Speed Review: Marketing for Rainmakers

Speed Review: Marketing for Rainmakers

Speed Review: Marketing for Rainmakers

52 Rules of Engagement to Attract and Retain Customers for Life

by Phil Fragasso

It’s one thing to be great at what you do, but it’s quite another to be able to convince customers of that fact.  This book presents a collection of 52 business-building, loyalty-inspiring marketing ideas for anyone who wants to increase their customer base, improve customer relations and make more money doing what they love.


Enhancing Your Relationships

It’s one thing to be good at what you do, but it’s quite another to convince others of that fact. That’s the role of marketing — to craft a truly compelling message about your business, product or service and to engage others to take action. But that’s easier said than done.

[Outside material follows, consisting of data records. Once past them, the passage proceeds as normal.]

/-- Whether the sixteen rows of MLDA or MSTA lie in the scratchpad. The stride counts as unsigned and a row's address does not wrap, so a negative
stride fails: R120 does not say how it is read (log 98). -/
def rowsFit (a stride n : Nat) : Bool := decide (a + 15 * stride + n ≤ spadSize)

def execMlda (c : BitVec 8) (t : BitVec 3) (i : VFmt) (s : State) : Host.Outcome State Fault Refusal :=
  mtxOp c t i s (fun x s =>
    let a := (x.rd i.va.toNat).toNat
    let st := (x.rd i.vb.toNat).toNat
    match mtxCode i with
    | none => s.haltError c.toNat t.toNat causeIllegal
    | some code =>
      if a % 8 ≠ 0 || st % 8 ≠ 0 then s.haltError c.toNat t.toNat causeAlign
      else if !rowsFit a st (24 * accBytes code) then s.haltError c.toNat t.toNat causeAddr
      else s.issueMtx c.toNat t.toNat i x ((s.clu c.toNat).putCode i.vd.toNat code) (.load i.vd.toNat code a st))

/-- The code MSTA stores: a pair with IMM24[0], else by the held format. -/
def mstaCode (k : Cluster) (i : VFmt) : Option Nat :=
  if testBit (vImm i).toNat 0 then (if k.isPair i.vd.toNat then some 2 else none)
  else if k.fmtOf i.vd.toNat = .fp32 then some 1 else some 0

/-- MSTA. An address both out of range and reserved halts with ADDR: no rule orders the two (log 97). -/
def execMsta (c : BitVec 8) (t : BitVec 3) (i : VFmt) (s : State) : Host.Outcome State Fault Refusal :=
  mtxOp c t i s (fun x s =>
    let a := (x.rd i.va.toNat).toNat
    let st := (x.rd i.vb.toNat).toNat
    let k := s.clu c.toNat
    match mstaCode k i with
    | none => s.haltError c.toNat t.toNat causeIllegal
    | some code =>
      if a % 8 ≠ 0 || st % 8 ≠ 0 then s.haltError c.toNat t.toNat causeAlign
      else if !rowsFit a st (24 * accBytes code) then s.haltError c.toNat t.toNat causeAddr
      else if (List.range 16).any (fun r => s.spadReserved c.toNat (a + r * st) (24 * accBytes code)) then
        s.haltError c.toNat t.toNat causeSpadProt
      else s.issueMtx c.toNat t.toNat i x k (.store i.vd.toNat code a st))

/-- FMT of a queue entry (Table 02-7a). -/
def entryFmt (f : AccFmt) : Nat := if f = .fp32 then 2 else 1

def execMpush (c : BitVec 8) (t : BitVec 3) (i : VFmt) (s : State) : Host.Outcome State Fault Refusal :=
  mtxOp c t i s (fun x s =>
    let k := s.clu c.toNat
    s.issueMtx c.toNat t.toNat i x k (.push i.vd.toNat (bitsOf (x.rd i.va.toNat).toNat 15 0) (entryFmt (k.fmtOf i.vd.toNat))))

def execMfence (c : BitVec 8) (t : BitVec 3) (i : VFmt) (s : State) : Host.Outcome State Fault Refusal :=
  mtxOp c t i s (fun x s =>
    if (s.clu c.toNat).busyFor t.toNat then s.beginWait c.toNat t.toNat x .waitRes .mfence (vWords i)
    else s.setThr c.toNat t.toNat (x.advance (vWords i)))

/-- The fields of an MMA descriptor (Table 05-2). -/
structure MmaDesc where
  aAddr : Nat
  bAddr : Nat
  aStride : Nat
  bStride : Nat
  k : Nat
  aFmt : Nat
  bFmt : Nat
  x2 : Bool
  n : Nat
  rows : Nat
  cols : Nat
  push : Bool
  tag : Nat
  /-- Every bit the table does not list is zero. -/
  clean : Bool
  deriving DecidableEq, Repr

def mmaDesc (w0 w1 w2 w3 : Nat) : MmaDesc :=
  { aAddr := bitsOf w0 21 0, bAddr := bitsOf w0 53 32, aStride := bitsOf w1 63 48, bStride := bitsOf w1 47 32, k := bitsOf w1 15 0
    aFmt := bitsOf w2 31 28, bFmt := bitsOf w2 27 24, x2 := testBit w2 20, n := bitsOf w2 18 16 + 1, rows := bitsOf w2 12 8
    cols := bitsOf w2 4 0, push := testBit w3 63, tag := bitsOf w3 47 32
    clean := bitsOf w0 63 54 = 0 && bitsOf w0 31 22 = 0 && bitsOf w1 31 16 = 0 && bitsOf w2 63 32 = 0 && bitsOf w2 23 21 = 0 &&
      bitsOf w2 19 19 = 0 && bitsOf w2 15 13 = 0 && bitsOf w2 7 5 = 0 && bitsOf w3 62 48 = 0 && bitsOf w3 31 0 = 0 }

/-- Whether Table 05-3 has the combination. -/
def MmaDesc.comb (x : MmaDesc) : Bool :=
  if x.x2 then x.aFmt = 0 && x.bFmt = 0
  else (x.aFmt = x.bFmt && decide (x.aFmt < 3)) || (isMx x.aFmt && isMx x.bFmt)

/-- Accumulators a tile uses. -/
def MmaDesc.span (x : MmaDesc) : Nat := if x.x2 then 2 else 1

/-- Whether the accumulators hold the formats Table 05-3 requires. -/
def MmaDesc.held (x : MmaDesc) (k : Cluster) (d : Nat) : Bool :=
  (List.range x.n).all (fun t =>
    if x.x2 then k.isPair (d + 2 * t) else k.fmtOf (d + t) = (if x.aFmt = 0 then .fp64 else .fp32))

def MmaDesc.legal (x : MmaDesc) (k : Cluster) (d : Nat) : Bool :=
  x.clean && x.comb && decide (1 ≤ x.rows) && decide (x.rows ≤ 16) && decide (1 ≤ x.cols) && decide (x.cols ≤ 24) && decide (1 ≤ x.k) &&
  decide (d + x.span * x.n ≤ 8) && x.held k d

/-- Addresses of the operand rows: A rows 0 to 16n − 1, B columns 0 to 23 (R118, R120). -/
def MmaDesc.aRows (x : MmaDesc) : List Nat := (List.range (16 * x.n)).map (fun r => x.aAddr + r * x.aStride)
def MmaDesc.bCols (x : MmaDesc) : List Nat := (List.range 24).map (fun j => x.bAddr + j * x.bStride)

def MmaDesc.fits (x : MmaDesc) : Bool :=
  x.aRows.all (fun a => decide (a + rowBytes x.aFmt x.k ≤ spadSize)) && x.bCols.all (fun a => decide (a + rowBytes x.bFmt x.k ≤ spadSize))

/-- The operands as they stand: rows of A, columns of B, the checksums of their tiles, and whether they verify (R120, R121). -/
def State.mmaReads (s : State) (c : Nat) (x : MmaDesc) : List Nat :=
  let rows := x.aRows.map (fun a => (a, rowBytes x.aFmt x.k)) ++ x.bCols.map (fun a => (a, rowBytes x.bFmt x.k))
  rows.map (fun r => readLe s.spad (spadKey c r.1) r.2) ++
  rows.flatMap (fun r => (tilesOf r.1 r.2).map (fun t => (spGet 0 s.spadSum (spadSumKey c t)).toNat)) ++
  [if rows.all (fun r => s.spadVerify c r.1 r.2) then 1 else 0]

/-- Elements of accumulators with unspecified contents, in the rows and columns of a tile: free values from number `n` on (log 3). -/
def Cluster.freeAccs (k : Cluster) (as : List Nat) (rows cols n : Nat) : Cluster :=
  as.foldl (fun k a => (accPlaces rows cols).foldl (fun k p =>
    let v := (Config.freeWord (n + 384 * a + 24 * p.1 + p.2)).toNat
    k.accPut a p.1 p.2 (if k.fmtOf a = .fp32 then v % 2 ^ 32 else v)) k) k

/-- Free values that an operation's accumulators and outcome can take. -/
abbrev mtxFree : Nat := 384 * 16

/-- ECC_UE or TILE_CHECK of an operation: its accumulators hold unspecified values, and the cluster faults (R131). -/
def State.mtxFaultOf (s : State) (c : Nat) (as : List Nat) (f : JobFault) : State :=
  ({ s.setClu c ((s.clu c).freeAccs as 16 24 s.fresh) with fresh := s.fresh + mtxFree }).clusterFault c f

/-- MMA. Where the descriptor's own words are uncorrectable, the accumulators it would have named are any from the first on (R131). -/
def execMma (c : BitVec 8) (t : BitVec 3) (i : VFmt) (e : Ecc) (s : State) : Host.Outcome State Fault Refusal :=
  mtxOp c t i s (fun x s =>
    let a := (x.rd i.va.toNat).toNat
    if a % 32 ≠ 0 then s.haltError c.toNat t.toNat causeAlign
    else if spadSize < a + 32 then s.haltError c.toNat t.toNat causeAddr
    else if e = .uncorrectable then s.mtxFaultOf c.toNat ((List.range 8).filter (fun a => i.vd.toNat ≤ a)) .eccUe
    else
      let s := s.spadEcc c.toNat a e
      let w := fun j => readLe s.spad (spadKey c.toNat a + 8 * j) 8
      let d := mmaDesc (w 0) (w 1) (w 2) (w 3)
      let k := s.clu c.toNat
      if !d.legal k i.vd.toNat then s.haltError c.toNat t.toNat causeIllegal
      else if d.aAddr % 8 ≠ 0 || d.bAddr % 8 ≠ 0 || d.aStride % 8 ≠ 0 || d.bStride % 8 ≠ 0 then s.haltError c.toNat t.toNat causeAlign
      else if !d.fits then s.haltError c.toNat t.toNat causeAddr
      else s.issueMtx c.toNat t.toNat i x k (.mma i.vd.toNat (w 0) (w 1) (w 2) (w 3) (s.mmaReads c.toNat d)))

/-! ### Completion (R55, R122 to R128, R130) -/

/-- The queue entry of rows and columns of an accumulator (Table 02-7a); SEQ is given as it enters the queue. -/
def Cluster.entry (k : Cluster) (a tag fmt rows cols : Nat) : TqEntry :=
  { seq := 0, tag := tag, fmt := fmt, acc := a, rows := rows, cols := cols
    data := (accPlaces rows cols).flatMap (fun p => natLe (if fmt = 2 then 4 else 8) (k.accGet a p.1 p.2)) }

/-- Element of an accumulator after an MMA: new values of the accumulators used, and flags. -/
def mmaElem (x : MmaDesc) (k : Cluster) (a i j ra rb : Nat) : Cluster × Nat :=
  if x.x2 then
    let r := dotPair (k.accGet a i j, k.accGet (a + 1) i j) ((ieeeOperand 0 x.k ra).zip (ieeeOperand 0 x.k rb))
    ((k.accPut a i j r.1.1).accPut (a + 1) i j r.1.2, r.2)
  else if isMx x.aFmt then
    let r := dotMx (k.accGet a i j) (mxOperand x.aFmt x.k ra) (mxOperand x.bFmt x.k rb)
    (k.accPut a i j r.1, r.2)
  else
    let r := dotIeee (if x.aFmt = 0 then fp64 else fp32) (if x.aFmt = 2 then 16 else 4) (k.accGet a i j)
      ((ieeeOperand x.aFmt x.k ra).zip (ieeeOperand x.bFmt x.k rb))
    (k.accPut a i j r.1, r.2)

/-- All output tiles of an MMA. -/
def State.mmaTiles (s : State) (c d : Nat) (x : MmaDesc) : Cluster × Nat :=
  let rowA := fun r => readLe s.spad (spadKey c (x.aAddr + r * x.aStride)) (rowBytes x.aFmt x.k)
  let colB := fun j => readLe s.spad (spadKey c (x.bAddr + j * x.bStride)) (rowBytes x.bFmt x.k)
  (List.range x.n).foldl (fun q t =>
    (accPlaces x.rows x.cols).foldl (fun (q : Cluster × Nat) p =>
      let r := mmaElem x q.1 (d + x.span * t) p.1 p.2 (rowA (16 * t + p.1)) (colB p.2)
      (r.1, q.2 ||| r.2)) q) (s.clu c, 0)

/-- One element loaded by MLDA: the pair is normalised (R127). -/
def loadElem (k : Cluster) (d code i j v : Nat) : Cluster × Nat :=
  if code = 2 then
    let r := pairNorm (v % 2 ^ 64) (v / 2 ^ 64)
    ((k.accPut d i j r.1.1).accPut (d + 1) i j r.1.2, r.2)
  else (k.accPut d i j v, 0)

/-- Bytes of row `i` as MSTA stores them. -/
def storeRow (k : Cluster) (d code i : Nat) : List Byte :=
  (List.range 24).flatMap (fun j =>
    if code = 2 then natLe 8 (k.accGet d i j) ++ natLe 8 (k.accGet (d + 1) i j) else natLe (accBytes code) (k.accGet d i j))

/-- The effect of a finished operation on a cluster: its accumulators, flags for the issuing thread, tiles pushed; a store writes
the scratchpad. None: an operand tile's checksum does not match. An MMA whose operands have been written since its issue, which R121
forbids, may have read them before or after: what it computes is free, or it meets TILE_CHECK (log 85). -/
def State.runMtx (s : State) (c : Nat) (o : MtxOp) : Option (State × Nat × List TqEntry) :=
  let k := s.clu c
  match o with
  | .zero d code =>
    let k1 := (accPlaces 16 24).foldl (fun k p => let k2 := k.accPut d p.1 p.2 0; if code = 2 then k2.accPut (d + 1) p.1 p.2 0 else k2) k
    some (s.setClu c k1, 0, [])
  | .load d code a st =>
    let n := accBytes code
    if !(List.range 16).all (fun r => s.spadVerify c (a + r * st) (24 * n)) then none else
    let r := (accPlaces 16 24).foldl (fun (q : Cluster × Nat) p =>
      let e := loadElem q.1 d code p.1 p.2 (leNat (s.spadRead c (a + p.1 * st + p.2 * n) n))
      (e.1, q.2 ||| e.2)) (k, 0)
    some (s.setClu c r.1, r.2, [])
  | .store d code a st =>
    some ((List.range 16).foldl (fun s r => s.spadSealWrite c (a + r * st) (storeRow k d code r)) s, 0, [])
  | .push d tag fmt => some (s, 0, [k.entry d tag fmt 16 24])
  | .mma d w0 w1 w2 w3 seen =>
    let x := mmaDesc w0 w1 w2 w3
    let torn := decide (seen ≠ s.mmaReads c x)
    let w := (Config.freeWord (s.fresh + (mtxFree - 1))).toNat
    if (if torn then testBit w 63
        else !(x.aRows.all (fun a => s.spadVerify c a (rowBytes x.aFmt x.k)) && x.bCols.all (fun a => s.spadVerify c a (rowBytes x.bFmt x.k))))
    then none else
    let r := if torn then (k.freeAccs ((List.range (x.span * x.n)).map (fun j => d + j)) x.rows x.cols s.fresh, bitsOf w 5 0) else s.mmaTiles c d x
    let ps := if x.push then (List.range x.n).map (fun t =>
      r.1.entry (d + x.span * t) x.tag (if x.x2 || x.aFmt = 0 then 1 else 2) x.rows x.cols) else []
    some ((if torn then { s with fresh := s.fresh + mtxFree } else s).setClu c r.1, r.2, ps)

/-- Address that a corrected word of an operation's operands is counted at. -/
def mtxAddr : MtxOp → Option Nat
  | .load _ _ a _ => some a
  | .mma _ w0 _ _ _ _ => some (bitsOf w0 21 0)
  | _ => none

/-- The accumulators an operation names. -/
def mtxAccs : MtxOp → List Nat
  | .zero d code => if code = 2 then [d, d + 1] else [d]
  | .load d code _ _ => if code = 2 then [d, d + 1] else [d]
  | .store d code _ _ => if code = 2 then [d, d + 1] else [d]
  | .push d _ _ => [d]
  | .mma d w0 w1 w2 w3 _ => let x := mmaDesc w0 w1 w2 w3; (List.range (x.span * x.n)).map (fun j => d + j)

/-- The event met by an operation that runs. -/
def State.mtxFault (s : State) (c : Nat) (o : MtxOp) (f : JobFault) : State := s.mtxFaultOf c (mtxAccs o) f

/-- MATRIX_OP_COMPLETE: the oldest operation finishes; none while a finished tile waits for the queue (R55). -/
def execMatrixOpComplete (c : BitVec 8) (e : Ecc) (s : State) : Host.Outcome State Fault Refusal :=
  let k := s.clu c.toNat
  done (match k.mops with
    | [] => s
    | (t, o) :: rest =>
      if !k.pushPend.isEmpty || k.faulted then s
      else if e = .uncorrectable then s.mtxFault c.toNat o .eccUe
      else
        let s1 := match mtxAddr o with
          | some a => s.spadEcc c.toNat a e
          | none => s
        match (s1.setClu c.toNat { k with mops := rest }).runMtx c.toNat o with
        | none => s1.mtxFault c.toNat o .tileCheck
        | some (s2, fl, ps) =>
          let k2 := s2.clu c.toNat
          let s3 := s2.setClu c.toNat { k2 with pushPend := ps.map (fun p => (t, p)) }
          (s3.setThr c.toNat t ((s3.thr c.toNat t).raise fl)).settle c.toNat)

/-- TILE_QUEUE_PUSH: a finished tile enters the queue once an entry is free (R55). -/
def execTileQueuePush (c : BitVec 8) (s : State) : Host.Outcome State Fault Refusal :=
  let k := s.clu c.toNat
  done (match k.pushPend with
    | [] => s
    | (_, p) :: rest =>
      if 16 ≤ k.tq.length then s
      else
        (s.setClu c.toNat { k with pushPend := rest, tq := k.tq ++ [{ p with seq := k.pushSeq }], pushSeq := (k.pushSeq + 1) % 2 ^ 24 }).settle c.toNat)

end Sys2Proof.Machine
end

In his new book, Marketing for Rainmakers, Phil Fragasso, a veteran marketing expert with more than 25 years of marketing experience in the high-tech and financial services industries, provides the steps — 52 to be exact — for anybody who wants to grow their customer base and enhance customer relations. However the fundamental message of his book extends well beyond the sales and marketing disciplines and applies to anybody who is interested in enhancing their personal and professional effectiveness.

In explaining the origins of his book, Fragasso takes us on a journey from the tactical into the strategic and, ultimately, into relationships with others:  “So if marketing’s goal is to motivate and rainmaking’s focus is on building relationships,” he writes, “then rainmaker marketing should be all about motivating the target audience to enter into a deep-seated relationship with the company, brand, product or service that’s being offered.”

More a Conversation Than Reading
Like the relationship-building philosophy at the core of his message, Fragasso works hard to build a relationship with the reader, steering well clear of the professorial tones that hamstring too many other business manuscripts. For instance, he dismisses the four P’s of marketing — product, price, place, and promotion. “In addition to being annoyingly alliterative,” he writes, “this four-part litany is simplistic to the point of being meaningless. It also omits the two most important P’s of all — passion and people.”

Rather, he guides the reader on a quick and lively tour, popcorning his work with self-assessment tools, questions, examples from the world of business and sport, clever turns of the English language and illustrative quotes — all of which not only provide context to his message, but also make it eminently more readable and more enjoyable.

Each of the 52 Rules of Engagement bear pithy titles that relates to the subject matter. For instance: “Get Yourself Some Culture,” wherein he talks about the importance of developing the right culture to attract and retain the best people; “Be True to Your School,” where he draws the parallel between the high school pep rally and the need to become passionate about whatever it is you do; “Sweat Like a Pig,” in which he talks about focusing on the details; and “Kill the Cat,” where he decries the decline of curiosity and challenges business leaders to keep the creative spark of curiosity alive.

A Fun and Inspirational Read
Fragasso’s sense of humor backdrops many of the 52 examples of the ingenuity inherent in rainmaking marketers and how they approach all aspects of their business — branding, strategic planning, tactical execution, customer relations, and building relationships.

Perhaps the most compelling message of Fragasso’s book is that rainmakers don’t sell. Instead they form a genuine relationship with the client by sharing all the information needed to make an informed decision. This environment of trust will ultimately be rewarded in the marketplace.